Tip: You'll need to manually change your IP address to match your local dev machine.

docker run `
  --name golangDev `
  -e HOST_IP=192.168.1.166 `
  -v //c/Users/user/Workspaces/Docker-kali:/home/shared `
  -t -i `
  ubuntu /bin/bash

The "--name" is what we want to call the container that gets created. Further down in the command you'll see "kali_base" followed by "/bin/bash". This indicates which image we want to use to create our image, and that we want to return a command prompt.

Once you edit the details to match your local system, copy and paste the entire command into the terminal.

Upon successful completion you should be presented with a Linux root bash like this:

┌──(root💀33b224f6c0c2)-[/]
└─#

BOOM! Did you see how fast that came up!

Confirm our Kali Docker container is good to go

Using the terminal in our new Kali Docker container, navigate to the /home directory and confirm that the "shared" folder is present.

cd /home

ls

Persistence and the Shared directory

Everything is good to go, but we have one last important item to go over. The shared directory.
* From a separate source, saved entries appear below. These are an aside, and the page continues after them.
@[simp] theorem setEm_w_idx (s : State) (m : LaneMask) : (setEm s m).w.idx = s.w.idx := by simp [setEm]
@[simp] theorem setEm_w_handle (s : State) (m : LaneMask) : (setEm s m).w.handle = s.w.handle := by simp [setEm]
@[simp] theorem setEm_w_name (s : State) (m : LaneMask) : (setEm s m).w.name = s.w.name := by simp [setEm]
@[simp] theorem setEm_w_status (s : State) (m : LaneMask) : (setEm s m).w.status = s.w.status := by simp [setEm]
@[simp] theorem setEm_w_pc (s : State) (m : LaneMask) : (setEm s m).w.pc = s.w.pc := by simp [setEm]
@[simp] theorem setEm_w_clause (s : State) (m : LaneMask) : (setEm s m).w.clause = s.w.clause := by simp [setEm]
@[simp] theorem setEm_w_vreg (s : State) (m : LaneMask) : (setEm s m).w.vreg = s.w.vreg := by simp [setEm]
@[simp] theorem setEm_w_vblocks (s : State) (m : LaneMask) : (setEm s m).w.vblocks = s.w.vblocks := by simp [setEm]
@[simp] theorem setEm_w_pred (s : State) (m : LaneMask) : (setEm s m).w.pred = s.w.pred := by simp [setEm]
@[simp] theorem setEm_w_tile (s : State) (m : LaneMask) : (setEm s m).w.tile = s.w.tile := by simp [setEm]
@[simp] theorem setEm_w_side (s : State) (m : LaneMask) : (setEm s m).w.side = s.w.side := by simp [setEm]
@[simp] theorem setEm_w_tiles (s : State) (m : LaneMask) : (setEm s m).w.tiles = s.w.tiles := by simp [setEm]
@[simp] theorem setEm_w_flag (s : State) (m : LaneMask) : (setEm s m).w.flag = s.w.flag := by simp [setEm]
@[simp] theorem setEm_w_mode (s : State) (m : LaneMask) : (setEm s m).w.mode = s.w.mode := by simp [setEm]
@[simp] theorem setEm_w_role (s : State) (m : LaneMask) : (setEm s m).w.role = s.w.role := by simp [setEm]
@[simp] theorem setEm_w_astat (s : State) (m : LaneMask) : (setEm s m).w.astat = s.w.astat := by simp [setEm]
@[simp] theorem setEm_w_hmask (s : State) (m : LaneMask) : (setEm s m).w.hmask = s.w.hmask := by simp [setEm]
@[simp] theorem setEm_w_rand (s : State) (m : LaneMask) : (setEm s m).w.rand = s.w.rand := by simp [setEm]
@[simp] theorem setEm_w_keys (s : State) (m : LaneMask) : (setEm s m).w.keys = s.w.keys := by simp [setEm]
@[simp] theorem setEm_w_stack (s : State) (m : LaneMask) : (setEm s m).w.stack = s.w.stack := by simp [setEm]
@[simp] theorem setEm_w_batches (s : State) (m : LaneMask) : (setEm s m).w.batches = s.w.batches := by simp [setEm]
@[simp] theorem setEm_w_trap (s : State) (m : LaneMask) : (setEm s m).w.trap = s.w.trap := by simp [setEm]
@[simp] theorem setEm_w_ejected (s : State) (m : LaneMask) : (setEm s m).w.ejected = s.w.ejected := by simp [setEm]
@[simp] theorem setEm_w_gone (s : State) (m : LaneMask) : (setEm s m).w.gone = s.w.gone := by simp [setEm]
@[simp] theorem setEm_w_spill (s : State) (m : LaneMask) : (setEm s m).w.spill = s.w.spill := by simp [setEm]
@[simp] theorem setEm_w_rejoinSoft (s : State) (m : LaneMask) : (setEm s m).w.rejoinSoft = s.w.rejoinSoft := by simp [setEm]
@[simp] theorem setEm_w_ksendOverdue (s : State) (m : LaneMask) : (setEm s m).w.ksendOverdue = s.w.ksendOverdue := by simp [setEm]
@[simp] theorem setEm_w_readsSince (s : State) (m : LaneMask) : (setEm s m).w.readsSince = s.w.readsSince := by simp [setEm]
@[simp] theorem setEm_w_laneFault (s : State) (m : LaneMask) : (setEm s m).w.laneFault = s.w.laneFault := by simp [setEm]
@[simp] theorem setEm_w_winTraps (s : State) (m : LaneMask) : (setEm s m).w.winTraps = s.w.winTraps := by simp [setEm]
@[simp] theorem setEm_w_stackDue (s : State) (m : LaneMask) : (setEm s m).w.stackDue = s.w.stackDue := by simp [setEm]
@[simp] theorem setEm_w_exitPop (s : State) (m : LaneMask) : (setEm s m).w.exitPop = s.w.exitPop := by simp [setEm]
@[simp] theorem setEm_w_fell (s : State) (m : LaneMask) : (setEm s m).w.fell = s.w.fell := by simp [setEm]

@[simp] theorem setEm_lane (s : State) (m : LaneMask) : (setEm s m).lane = s.lane := by simp [setEm]
@[simp] theorem setEm_g (s : State) (m : LaneMask) : (setEm s m).g = s.g := by simp [setEm]
@[simp] theorem setEm_groups (s : State) (m : LaneMask) : (setEm s m).groups = s.groups := by simp [setEm]
@[simp] theorem setEm_records (s : State) (m : LaneMask) : (setEm s m).records = s.records := by simp [setEm]
@[simp] theorem setEm_mem (s : State) (m : LaneMask) : (setEm s m).mem = s.mem := by simp [setEm]
@[simp] theorem setEm_ops (s : State) (m : LaneMask) : (setEm s m).ops = s.ops := by simp [setEm]
@[simp] theorem setEm_nextOp (s : State) (m : LaneMask) : (setEm s m).nextOp = s.nextOp := by simp [setEm]
@[simp] theorem setEm_chains (s : State) (m : LaneMask) : (setEm s m).chains = s.chains := by simp [setEm]
@[simp] theorem setEm_held (s : State) (m : LaneMask) : (setEm s m).held = s.held := by simp [setEm]
@[simp] theorem setEm_slots (s : State) (m : LaneMask) : (setEm s m).slots = s.slots := by simp [setEm]
@[simp] theorem setEm_bivTurn (s : State) (m : LaneMask) : (setEm s m).bivTurn = s.bivTurn := by simp [setEm]
@[simp] theorem setEm_xlt (s : State) (m : LaneMask) : (setEm s m).xlt = s.xlt := by simp [setEm]
@[simp] theorem setEm_coh (s : State) (m : LaneMask) : (setEm s m).coh = s.coh := by simp [setEm]
@[simp] theorem setEm_svc (s : State) (m : LaneMask) : (setEm s m).svc = s.svc := by simp [setEm]
@[simp] theorem setEm_ctxs (s : State) (m : LaneMask) : (setEm s m).ctxs = s.ctxs := by simp [setEm]
@[simp] theorem setEm_queues (s : State) (m : LaneMask) : (setEm s m).queues = s.queues := by simp [setEm]
@[simp] theorem setEm_grids (s : State) (m : LaneMask) : (setEm s m).grids = s.grids := by simp [setEm]
@[simp] theorem setEm_fab (s : State) (m : LaneMask) : (setEm s m).fab = s.fab := by simp [setEm]
@[simp] theorem setEm_host (s : State) (m : LaneMask) : (setEm s m).host = s.host := by simp [setEm]
@[simp] theorem setEm_pkg (s : State) (m : LaneMask) : (setEm s m).pkg = s.pkg := by simp [setEm]
@[simp] theorem setEm_time (s : State) (m : LaneMask) : (setEm s m).time = s.time := by simp [setEm]
@[simp] theorem setEm_fresh (s : State) (m : LaneMask) : (setEm s m).fresh = s.fresh := by simp [setEm]
@[simp] theorem setEm_inputs (s : State) (m : LaneMask) : (setEm s m).inputs = s.inputs := by simp [setEm]

@[simp] theorem vset_w_idx (s : State) (n : Nat) (m : LaneMask) (f : Nat → Word) : (vset s n m f).w.idx = s.w.idx := by simp [vset]
@[simp] theorem vset_w_handle (s : State) (n : Nat) (m : LaneMask) (f : Nat → Word) : (vset s n m f).w.handle = s.w.handle := by simp [vset]
@[simp] theorem vset_w_name (s : State) (n : Nat) (m : LaneMask) (f : Nat → Word) : (vset s n m f).w.name = s.w.name := by simp [vset]
@[simp] theorem vset_w_status (s : State) (n : Nat) (m : LaneMask) (f : Nat → Word) : (vset s n m f).w.status = s.w.status := by simp [vset]
@[simp] theorem vset_w_pc (s : State) (n : Nat) (m : LaneMask) (f : Nat → Word) : (vset s n m f).w.pc = s.w.pc := by simp [vset]
@[simp] theorem vset_w_clause (s : State) (n : Nat) (m : LaneMask) (f : Nat → Word) : (vset s n m f).w.clause = s.w.clause := by simp [vset]
@[simp] theorem vset_w_sreg (s : State) (n : Nat) (m : LaneMask) (f : Nat → Word) : (vset s n m f).w.sreg = s.w.sreg := by simp [vset]
@[simp] theorem vset_w_vblocks (s : State) (n : Nat) (m : LaneMask) (f : Nat → Word) : (vset s n m f).w.vblocks = s.w.vblocks := by simp [vset]
@[simp] theorem vset_w_pred (s : State) (n : Nat) (m : LaneMask) (f : Nat → Word) : (vset s n m f).w.pred = s.w.pred := by simp [vset]
@[simp] theorem vset_w_tile (s : State) (n : Nat) (m : LaneMask) (f : Nat → Word) : (vset s n m f).w.tile = s.w.tile := by simp [vset]
@[simp] theorem vset_w_side (s : State) (n : Nat) (m : LaneMask) (f : Nat → Word) : (vset s n m f).w.side = s.w.side := by simp [vset]
@[simp] theorem vset_w_tiles (s : State) (n : Nat) (m : LaneMask) (f : Nat → Word) : (vset s n m f).w.tiles = s.w.tiles := by simp [vset]
@[simp] theorem vset_w_flag (s : State) (n : Nat) (m : LaneMask) (f : Nat → Word) : (vset s n m f).w.flag = s.w.flag := by simp [vset]
@[simp] theorem vset_w_mode (s : State) (n : Nat) (m : LaneMask) (f : Nat → Word) : (vset s n m f).w.mode = s.w.mode := by simp [vset]
@[simp] theorem vset_w_role (s : State) (n : Nat) (m : LaneMask) (f : Nat → Word) : (vset s n m f).w.role = s.w.role := by simp [vset]
@[simp] theorem vset_w_astat (s : State) (n : Nat) (m : LaneMask) (f : Nat → Word) : (vset s n m f).w.astat = s.w.astat := by simp [vset]
@[simp] theorem vset_w_hmask (s : State) (n : Nat) (m : LaneMask) (f : Nat → Word) : (vset s n m f).w.hmask = s.w.hmask := by simp [vset]
@[simp] theorem vset_w_rand (s : State) (n : Nat) (m : LaneMask) (f : Nat → Word) : (vset s n m f).w.rand = s.w.rand := by simp [vset]
@[simp] theorem vset_w_keys (s : State) (n : Nat) (m : LaneMask) (f : Nat → Word) : (vset s n m f).w.keys = s.w.keys := by simp [vset]
@[simp] theorem vset_w_stack (s : State) (n : Nat) (m : LaneMask) (f : Nat → Word) : (vset s n m f).w.stack = s.w.stack := by simp [vset]
@[simp] theorem vset_w_batches (s : State) (n : Nat) (m : LaneMask) (f : Nat → Word) : (vset s n m f).w.batches = s.w.batches := by simp [vset]
@[simp] theorem vset_w_ejected (s : State) (n : Nat) (m : LaneMask) (f : Nat → Word) : (vset s n m f).w.ejected = s.w.ejected := by simp [vset]
@[simp] theorem vset_w_gone (s : State) (n : Nat) (m : LaneMask) (f : Nat → Word) : (vset s n m f).w.gone = s.w.gone := by simp [vset]
@[simp] theorem vset_w_spill (s : State) (n : Nat) (m : LaneMask) (f : Nat → Word) : (vset s n m f).w.spill = s.w.spill := by simp [vset]
@[simp] theorem vset_w_rejoinSoft (s : State) (n : Nat) (m : LaneMask) (f : Nat → Word) : (vset s n m f).w.rejoinSoft = s.w.rejoinSoft := by simp [vset]
@[simp] theorem vset_w_ksendOverdue (s : State) (n : Nat) (m : LaneMask) (f : Nat → Word) : (vset s n m f).w.ksendOverdue = s.w.ksendOverdue := by simp [vset]
@[simp] theorem vset_w_readsSince (s : State) (n : Nat) (m : LaneMask) (f : Nat → Word) : (vset s n m f).w.readsSince = s.w.readsSince := by simp [vset]
@[simp] theorem vset_w_laneFault (s : State) (n : Nat) (m : LaneMask) (f : Nat → Word) : (vset s n m f).w.laneFault = s.w.laneFault := by simp [vset]
@[simp] theorem vset_w_winTraps (s : State) (n : Nat) (m : LaneMask) (f : Nat → Word) : (vset s n m f).w.winTraps = s.w.winTraps := by simp [vset]
@[simp] theorem vset_w_stackDue (s : State) (n : Nat) (m : LaneMask) (f : Nat → Word) : (vset s n m f).w.stackDue = s.w.stackDue := by simp [vset]
@[simp] theorem vset_w_exitPop (s : State) (n : Nat) (m : LaneMask) (f : Nat → Word) : (vset s n m f).w.exitPop = s.w.exitPop := by simp [vset]
@[simp] theorem vset_w_fell (s : State) (n : Nat) (m : LaneMask) (f : Nat → Word) : (vset s n m f).w.fell = s.w.fell := by simp [vset]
On the local host, go to the directory you indicated to be shared with the container.
On the local host, using any IDE of your choice create a document called hello.txt inside of the shared directory.
Paste the following into the hello.txt document, and make sure it's saved into the shared directory on the host.

Hello Kali Docker container!

Go back to the terminal with your running Kali Docker container and navigate to the /home/shared directory and list it's contents

cd /shared

ls

You should see the hello.go document we created in our local IDE! Use the cat command to read the content of hello.txt.

cat hello.txt

Hello Kali Docker container!

Now we can edit and share files between the host operating system and the new Kali Docker container.

Kali Docker container complete!

That's it! We now have a "containerized" Kali Linux Docker container that we can launch in seconds, easily share files between the host and the container, and have any files persist thanks to our shared directory.

PLEASE NOTE ... Any files stored outside of the /shared directory will not persist, and will be destroyed when you exit the container.

Once it's up and running, you can install any packages, experiment, and break things all without damaging your host system. What's even better is that the Kali Docker container is reset every time you run a new container with our kali_base image.

I hope you've enjoyed this tutorial and good luck!